В среду Брендан усадил ее в каталку и повез в рентгеновский кабинет, где делали контрольную рентгенограмму для проверки эффективности действия нового препарата, которым девочку лечили. А когда он привез ее в палату, она попросила его расчесать ей волосы. Эммилин сидела в кресле-каталке и глядела в окно, а Брендан осторожно водил щеткой по ее шелковистым локонам, слушая, как девочка восторгается волшебным зимним пейзажем.

– Видишь вон тот сугроб, Толстяк? – указала она искалеченной болезнью рукой на крышу соседнего дома, где чудом сохранилась куча снега, не растаявшего вопреки поднимавшемуся из вентиляционных труб теплому воздуху. – Он похож на корабль. Понимаешь? Прекрасный старинный корабль с тремя белыми парусами, скользящий по свинцовому морю.

Брендан не сразу разглядел в форме сугроба, задержавшегося на шифере, корабль. Но девочка продолжала с воодушевлением описывать его, и он тоже наконец заметил это удивительное сходство кучи снега с судном, мчащимся по волнам.

Длинные сосульки за окном напоминали ему прозрачную решетку, а сама больница – тюрьму, из которой девочке никогда не выбраться. Но Эмми в этих замерзших сталактитах виделись чудесные рождественские украшения, они настраивали ее на праздничный лад.

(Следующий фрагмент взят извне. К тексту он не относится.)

-- ==== Sys2Proof/Certificates/Slice0/Obligations.lean ====
section
/-! DEFINITION. The statements for the provers. Each docstring says which rule of the spec it formalises. -/

open Sys2Proof Sys2Proof.Machine

/-! ## Encoding -/

/-- The mask of each instruction (30_encoding.md R80). -/
def Sys2Proof.specMask : Opcode → Word
  | .ADD | .SUB | .AND | .OR | .XOR | .SLT => 0xFC0007FF
  | .SLL | .SRL => 0xFFE0003F
  | .ADDI | .ORI | .LW | .SW | .BEQ | .J => 0xFC000000
  | .BGEZ => 0xFC1F0000

/-- The match of each instruction (30_encoding.md R80). -/
def Sys2Proof.specMatch : Opcode → Word
  | .ADD => 0x00000020 | .SUB => 0x00000022 | .AND => 0x00000024 | .OR => 0x00000025 | .XOR => 0x00000026
  | .SLT => 0x0000002A | .SLL => 0x00000000 | .SRL => 0x00000002 | .ADDI => 0x20000000 | .ORI => 0x34000000
  | .LW => 0x8C000000 | .SW => 0xAC000000 | .BEQ => 0x10000000 | .BGEZ => 0x04010000 | .J => 0x08000000

/-- Words of 95_test_vectors.md section 2.3, one of every format and some that are none, decode as written there. -/
def Obligations.SpecWordsDecode : Prop :=
  decode 0x00221820 = some (.add 3 1 2) ∧ decode 0x00021902 = some (.srl 3 0 2 4) ∧
  decode 0x3402FFFF = some (.ori 2 0 0xFFFFFFFF) ∧ decode 0x8C220000 = some (.lw 2 1 0) ∧
  decode 0xAC220004 = some (.sw 2 1 4) ∧ decode 0x10220001 = some (.beq 1 2 1) ∧
  decode 0x0421FFFE = some (.bgez 1 0xFFFFFFFE) ∧ decode 0x0BFFFFFF = some (.j 0x03FFFFFF) ∧
  decode 0x00000060 = none ∧ decode 0x00200002 = none ∧ decode 0x04000000 = none ∧ decode 0x0C000000 = none

/-- R81: decode of encode is the instruction, for every well-formed instruction and either operand selection of the shifts,
and the encoding is the only word that decodes to it. -/
def Obligations.EncodeDecodeRoundTrip : Prop :=
  ∀ (so : ShiftOperands) (i : Instr), i.wellFormed so = true →
    decodeWith so (encode i) = .ok i ∧ ∀ w : Word, decodeWith so w = .ok i → w = encode i

/-- R71, last sentence: the decoder produces only well-formed records. -/
def Obligations.DecoderYieldsOnlyWellFormed : Prop :=
  ∀ (so : ShiftOperands) (w : Word) (i : Instr), decodeWith so w = .ok i → i.wellFormed so = true

/-- R80: a word is instruction X iff its masked bits match X, and no word matches two. -/
def Obligations.WordsMatchOneMask : Prop :=
  (∀ (w : Word) (op : Opcode), (∃ i, decode w = some i ∧ i.opcode = op) ↔ w &&& specMask op = specMatch op) ∧
  (∀ (w : Word) (op op' : Opcode),
    w &&& specMask op = specMatch op → w &&& specMask op' = specMatch op' → op = op')

/-- R70, R71, R244: the record of an instruction is read back as that instruction exactly if the instruction is well-formed, and
the loader of records installs one slot per element of a sequence of well-formed records and absent slots. That it refuses a
sequence with any other record is the model's reading of U14 (log entry 8), and so is its range of lengths. -/
def Obligations.LoaderTakesWellFormedRecords : Prop :=
  (∀ (so : ShiftOperands) (r : Record) (i : Instr),
    recordInstr so r = some i ↔ i.wellFormed so = true ∧ i.toRecord = r) ∧
  (∀ (s : State) (slots : List (Option Instr)), fresh s = true → slots.length ≤ maxProgLen →
    (∀ i, some i ∈ slots → i.wellFormed s.params.shiftOperands = true) →
    loadRecords (slots.map (Option.map Instr.toRecord)) s = .next { s with imem := slots }) ∧
  (∀ (s : State) (rs : List (Option Record)) (r : Record), some r ∈ rs →
    (∀ i : Instr, i.wellFormed s.params.shiftOperands = true → i.toRecord ≠ r) →
    loadRecords rs s = .refused .illFormedRecord)

/-! ## Registers, data memory, units -/

/-- R21, and the two operations of R22: register 0 reads 0 and ignores writes, without an error; every other register reads
what was last written to it; an index outside [0,32) fails with InvalidRegisterIndex. -/
def Obligations.RegisterFileReadsAndWrites : Prop :=
  (∀ (f : RegFile) (r q : Reg) (v : Word),
    regRead (regWrite f r v) q = (if q = 0 then 0 else if q = r then v else regRead f q)) ∧
  (∀ (f : RegFile) (v : Word), regWrite f 0 v = f) ∧
  (∀ (f : RegFile) (idx : Nat) (v : Word), idx < 32 →
    regReadAt f idx = .ok (if idx = 0 then 0 else f.toList.getD idx 0) ∧
    regWriteAt f idx v = .ok (regWrite f (BitVec.ofNat 5 idx) v)) ∧
  (∀ (f : RegFile) (idx : Nat) (v : Word), 32 ≤ idx →
    regReadAt f idx = .error .invalidRegisterIndex ∧ regWriteAt f idx v = .error .invalidRegisterIndex)

/-- R52, R59: a store to a refused address fails; any other changes its one word and nothing else, and a read of any address
in that word then returns the value stored. -/
def Obligations.MemoryReturnsWhatWasStored : Prop :=
  ∀ (p : Params) (m : Memory) (a v : Word),
    (addrRefused p a = true → memWrite p m a v = .error .memoryOutOfBounds) ∧
    (m.wf = true → addrRefused p a = false →
      ∃ m', memWrite p m a v = .ok m' ∧ memGet m' (a.toNat / 4) = v ∧
        (∀ k, k ≠ a.toNat / 4 → memGet m' k = memGet m k) ∧
        ∀ b : Word, addrRefused p b = false →
          memRead p m' b = (if b.toNat / 4 = a.toNat / 4 then .ok v else memRead p m b))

– Бог любит зиму не меньше, чем весну, – объясняла ему Эмми. – Меняя времена года, он не дает нам скучать, так нам сказала сестра Кэтрин, и теперь я и сама вижу, что это правда. Когда светит солнце, от этих сосулек к моей кровати протягивается радуга. Снег и лед похожи на драгоценности, на горностаевую мантию, в которую Бог укутывает зимой мир, чтобы порадовать нас. Я знаю, так оно и есть, особенно когда рассматриваю снежинки: ведь все они разные. Таким образом Он напоминает нам, что созданный Им для людей мир прекрасен, как сказка.

И, словно бы подтверждая ее слова, с серого декабрьского неба крупными хлопьями повалил снег.

Вопреки своему уродству, несмотря на бесполезные ноги и искривленные руки, презрев всю боль, которую она испытала, Эмми верила в милость Бога и воодушевляющую справедливость сотворенного Им мира.

Твердая вера была свойственна почти всем детям в больнице Святого Иосифа. Они не сомневались, что заботливый Отец следит за ними из Своего царства небесного, и это придавало им мужества.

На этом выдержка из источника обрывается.